Switzerland collected more than CHF3.9 billion ($4 billion) in taxes from European Union bank clients in the first decade of a controversial treaty dealing with tax evasion. The CHF127 million handed over to EU countries last year was well below the average, but far more clients are now opting to declare their Swiss-based assets to their domestic tax authorities.
Last year, Switzerland collected CHF169 million in taxes from its EU bank clients. Under the terms of the agreement, 75% (or CHF127 million) was distributed to various EU countries. Switzerland keeps the remainder to cover administrative costs.
The amount of taxes collected for EU states on the interest earned (35% since 2011) on Swiss bank accounts in 2015 fell well below the CHF357 million average over the life span of the agreement. In 2008, the agreement netted CHF554 million for the EU.

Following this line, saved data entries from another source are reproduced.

/-! ## Invariants -/

/-- R13: the control word has no bit outside the mask after reset, whatever the parameters, and every step, from any state
in which that holds, keeps it. -/
def Obligations.StepKeepsReservedBitsZero : Prop :=
  (∀ p : Config.Params, (State.resetWith p).cw &&& ~~~Config.cwMask = 0) ∧
  (∀ s t : State, s.cw &&& ~~~Config.cwMask = 0 → step s = .next t → t.cw &&& ~~~Config.cwMask = 0)

/-- Every step keeps the control word legal: no bit outside the mask and not both shape bits. That the two shape bits are
never both set is an inference the spec marks as its own (10_state.md section 2, "derived: from rule R25 ... and ...
R150"). -/
def Obligations.StepKeepsControlWordLegal : Prop :=
  ∀ s t : State, ControlLegal s → step s = .next t → ControlLegal t

/-- Every step keeps FX = FY, with the reset value or a word SETFREQ stores (R26, derived by the spec from R15 and R25). -/
def Obligations.StepKeepsFrequencyLegal : Prop :=
  ∀ s t : State, FrequencyLegal s → step s = .next t → FrequencyLegal t

/-- R21, R27, R109: every step, a whole operation or one micro-step, keeps the engine, the lines and the receiver's
buffers in agreement: BUSY is PHASE != IDLE, the lines are idle when BUSY = 0, and FSYNC is low through the frame. R27 is
derived by the spec; CNT is 0 in STOP, PARK and IDLE by R108. -/
def Obligations.StepKeepsEngineAndLinesInStep : Prop :=
  ∀ s t : State, EngineAgrees s → step s = .next t → EngineAgrees t

/-- R50: every step keeps the lines and the receive logs equal to what the reference receiver's walk over TRACE gives. -/
def Obligations.StepKeepsLogsEqualToTheWalk : Prop :=
  ∀ s t : State, TraceAgrees s → step s = .next t → TraceAgrees t

/-- R167 (derived by the spec): every public operation, from a ready state with a legal control word, keeps CW and PH
readable from the logs. -/
def Obligations.PublicOperationsKeepShadowsReadable : Prop :=
  ∀ (i : Instr) (s t : State), i.isPublic = true → Ready s → ControlLegal s → LogsShowShadows s →
    exec i s = .next t → LogsShowShadows t

/-- R166, R82 (derived by the spec): every public operation, from a ready state with a legal control word, sends two emitted
words of one class, equal if they are control words, chip A's the phase-zero word if they are phase words; so what R166
says of the logs is kept. -/
def Obligations.PublicOperationsKeepLogsPaired : Prop :=
  ∀ (i : Instr) (s t : State), i.isPublic = true → Ready s → ControlLegal s → LogsPaired s →
    exec i s = .next t → LogsPaired t ∧ ∃ a b, Sent s t a b ∧ PairLegal (a, b)

/-- R167, R227 (derived by the spec): a frequency word sent after SETRANGE, by SETFREQ or by SETAXISFREQ, stands in each
log next after what SETRANGE left, and is, read from that log, for the half that SETRANGE selected. -/
def Obligations.FrequencyWordGoesToTheSelectedHalf : Prop :=
  ∀ (hi : Bool) (s : State), Ready s → ControlLegal s →
    ∃ t, exec (.setRange hi) s = .next t ∧
      (∀ v : Nat, ∃ u, exec (.setFreq v) t = .next u ∧
        u.rx.rxA = t.rx.rxA ++ [freqWord v] ∧ halfAt u.rx.rxA t.rx.rxA.length = some hi ∧
        u.rx.rxB = t.rx.rxB ++ [freqWord v] ∧ halfAt u.rx.rxB t.rx.rxB.length = some hi) ∧
      (∀ x y : Nat, ∃ u, exec (.setAxisFreq x y) t = .next u ∧
        u.rx.rxA = t.rx.rxA ++ [freqWord x] ∧ halfAt u.rx.rxA t.rx.rxA.length = some hi ∧
        u.rx.rxB = t.rx.rxB ++ [freqWord y] ∧ halfAt u.rx.rxB t.rx.rxB.length = some hi)

/-- R26: every legal control word is reached from reset by at most three public operations (derived by the spec: "one
SETSHAPE, one SETRESET, one SETRANGE"). -/
def Obligations.EveryControlWordIsReachable : Prop :=
  ∀ (p : Config.Params) (w : Word), w ∈ controlWords →
    ∃ (is : List Instr) (t : State), is.length ≤ 3 ∧ (∀ i ∈ is, i.isPublic = true) ∧
      execAll is (State.resetWith p) = .next t ∧ t.cw = w

/-! ## The two levels -/

/-- R108, R54: the micro-step machine refines the command level: accepting a command at a tick and then making 51 ticks,
whatever is presented at them, gives exactly what exec gives, fault or state. The two levels are the spec's decision D2. -/
def Obligations.TicksRefineTheOperation : Prop :=
  ∀ (s : State) (c : CmdWord) (i : Instr) (pins : List PortIn), Ready s →
    decodeCommandRow s.params.exposeXfer c = .ok i → i.isOperation = true →
    pins.length = 51 → (∀ p ∈ pins, p.rst = false) →
    ticks (presents c :: pins) s = exec i s
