/-- Where the fields of a triple stand in its word (R12). -/
theorem encodeCtrl_bits (c : CtrlFields) : (encodeCtrl c).getLsbD 8 = c.reset ∧ (encodeCtrl c).getLsbD 12 = c.half ∧
    (encodeCtrl c).getLsbD 5 = decide (c.shape = .square) ∧
    (encodeCtrl c).getLsbD 1 = decide (c.shape = .triangle) := by
  obtain ⟨reset, half, shape⟩ := c
  cases reset <;> cases half <;> cases shape <;> decide

/-- decodeCtrl answers with the triple whose word it is given, and with no other. -/
theorem decodeCtrl_eq_ok_iff {w : Word} {c : CtrlFields} : decodeCtrl w = .ok c ↔ encodeCtrl c = w := by
  constructor
  · intro h
    by_cases hw : w &&& 0xEEDD = 0
    · obtain ⟨half, reset, hi, lo, rfl⟩ := (and_eedd_eq_zero_iff w).1 hw
      rw [decodeCtrl_ctrlWord] at h
      split at h
      · cases h
      · cases h
        revert half reset hi lo; decide
    · rw [decodeCtrl_reserved hw] at h
      cases h
  · rintro rfl
    exact decodeCtrl_encodeCtrl c

theorem decodeCtrl_eq_reserved_iff {w : Word} : decodeCtrl w = .error .reservedBitsSet ↔ w &&& 0xEEDD ≠ 0 := by
  refine ⟨fun h hw => ?_, decodeCtrl_reserved⟩
  obtain ⟨half, reset, hi, lo, rfl⟩ := (and_eedd_eq_zero_iff w).1 hw
  rw [decodeCtrl_ctrlWord] at h
  split at h <;> cases h

theorem decodeCtrl_eq_unreachable_iff {w : Word} :
    decodeCtrl w = .error .unreachableShape ↔ w &&& 0xEEDD = 0 ∧ w &&& 0x0022 = 0x0022 := by
  by_cases hw : w &&& 0xEEDD = 0
  · obtain ⟨half, reset, hi, lo, rfl⟩ := (and_eedd_eq_zero_iff w).1 hw
    have hboth : ctrlWord half reset hi lo &&& 0x0022 = 0x0022 ↔ hi = true ∧ lo = true := by
      clear hw; revert half reset hi lo; decide
    rw [decodeCtrl_ctrlWord, hboth, and_iff_right hw]
    split <;> simp [*]
  · rw [decodeCtrl_reserved hw]
    exact iff_of_false (by simp) fun h => hw h.1

/-- The twelve triples of fields, in the order of R26's list. -/
def ctrlTriples : List CtrlFields :=
  [false, true].flatMap fun half => [false, true].flatMap fun reset =>
    [Shape.sine, .triangle, .square].map fun shape => ⟨reset, half, shape⟩

theorem mem_ctrlTriples (c : CtrlFields) : c ∈ ctrlTriples := by
  obtain ⟨reset, half, shape⟩ := c
  cases reset <;> cases half <;> cases shape <;> decide

theorem controlWords_eq_map : controlWords = ctrlTriples.map encodeCtrl := by decide

theorem mem_controlWords_iff {w : Word} : w ∈ controlWords ↔ ∃ c, encodeCtrl c = w := by
  simp [controlWords_eq_map, mem_ctrlTriples]

theorem mem_controlWords_iff_decodeCtrl {w : Word} : w ∈ controlWords ↔ ∃ c, decodeCtrl w = .ok c := by
  simp only [mem_controlWords_iff, decodeCtrl_eq_ok_iff]

theorem legalControl_iff {w : Word} : LegalControl w ↔ ∃ c, encodeCtrl c = w := by
  constructor
  · rintro ⟨hres, hshape⟩
    obtain ⟨half, reset, hi, lo, rfl⟩ := (and_eedd_eq_zero_iff w).1 hres
    obtain ⟨-, -, hhi, hlo⟩ := ctrlWord_bits half reset hi lo
    rw [hhi, hlo] at hshape
    exact ⟨_, decodeCtrl_eq_ok_iff.1 ((decodeCtrl_ctrlWord half reset hi lo).trans (if_neg hshape))⟩
  · rintro ⟨⟨reset, half, shape⟩, rfl⟩
    cases reset <;> cases half <;> cases shape <;> exact ⟨by decide, by decide⟩

theorem legalControl_iff_mem {w : Word} : LegalControl w ↔ w ∈ controlWords :=
  legalControl_iff.trans mem_controlWords_iff.symm

theorem classify_of_legalControl {w : Word} (h : LegalControl w) : classify w = .ctrl := by
  obtain ⟨c, rfl⟩ := legalControl_iff.1 h
  exact classify_encodeCtrl c

theorem classify_eq_ctrl_iff {w : Word} : classify w = .ctrl ↔ w.toNat < 0x4000 := by
  rw [classify_eq_iff, WireClass.tagBits]; omega

/-- Settles O13: both descriptions of a legal control word are the words of the twelve triples. -/
theorem twelveControlWords : Obligations.TwelveControlWords :=
  ⟨fun _ => legalControl_iff_mem, fun _ => mem_controlWords_iff⟩

/-- Settles O9: without a reserved bit a word is made of its four field bits, and decodeCtrl is inverse to encodeCtrl. -/
theorem decodeCtrlIsExact : Obligations.DecodeCtrlIsExact := by
  refine ⟨fun _ => mem_controlWords_iff_decodeCtrl.symm, fun _ => decodeCtrl_eq_reserved_iff,
    fun _ => decodeCtrl_eq_unreachable_iff, fun c => ⟨decodeCtrl_encodeCtrl c, classify_encodeCtrl c⟩,
    fun w c h => ?_, fun _ => classify_eq_ctrl_iff⟩
  obtain rfl := decodeCtrl_eq_ok_iff.1 h
  obtain ⟨hreset, hhalf, hhi, hlo⟩ := encodeCtrl_bits c
  exact ⟨rfl, hreset.symm, hhalf.symm, by rw [hhi, decide_eq_true_iff], by rw [hlo, decide_eq_true_iff]⟩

The decrease in withholding tax payments can be explained by the growing numbers of EU citizens who are voluntarily declaring their Swiss-based assets to their home countries. Last year, 328,000 people listed Swiss assets on their tax declarations. In 2005 this number stood at 35,000.
This is because the EU has introduced a system of automatic exchange of tax information (AIE) between countries. Whenever an EU citizen opens an account in many other states, their home country will automatically be informed of that fact.
AIE has also been adopted by many other countries worldwide, making it far harder for tax cheats to hide their assets.
Switzerland has also signed up to the AIE system. If approved by parliament this year, it will replace the EU withholding tax deal from 2017.
The 2005 treaty was, in any case, widely criticised for containing too many loopholes. Most notably, people could escape withholding tax by hiding their assets in a trust fund that obscured the owner of those assets.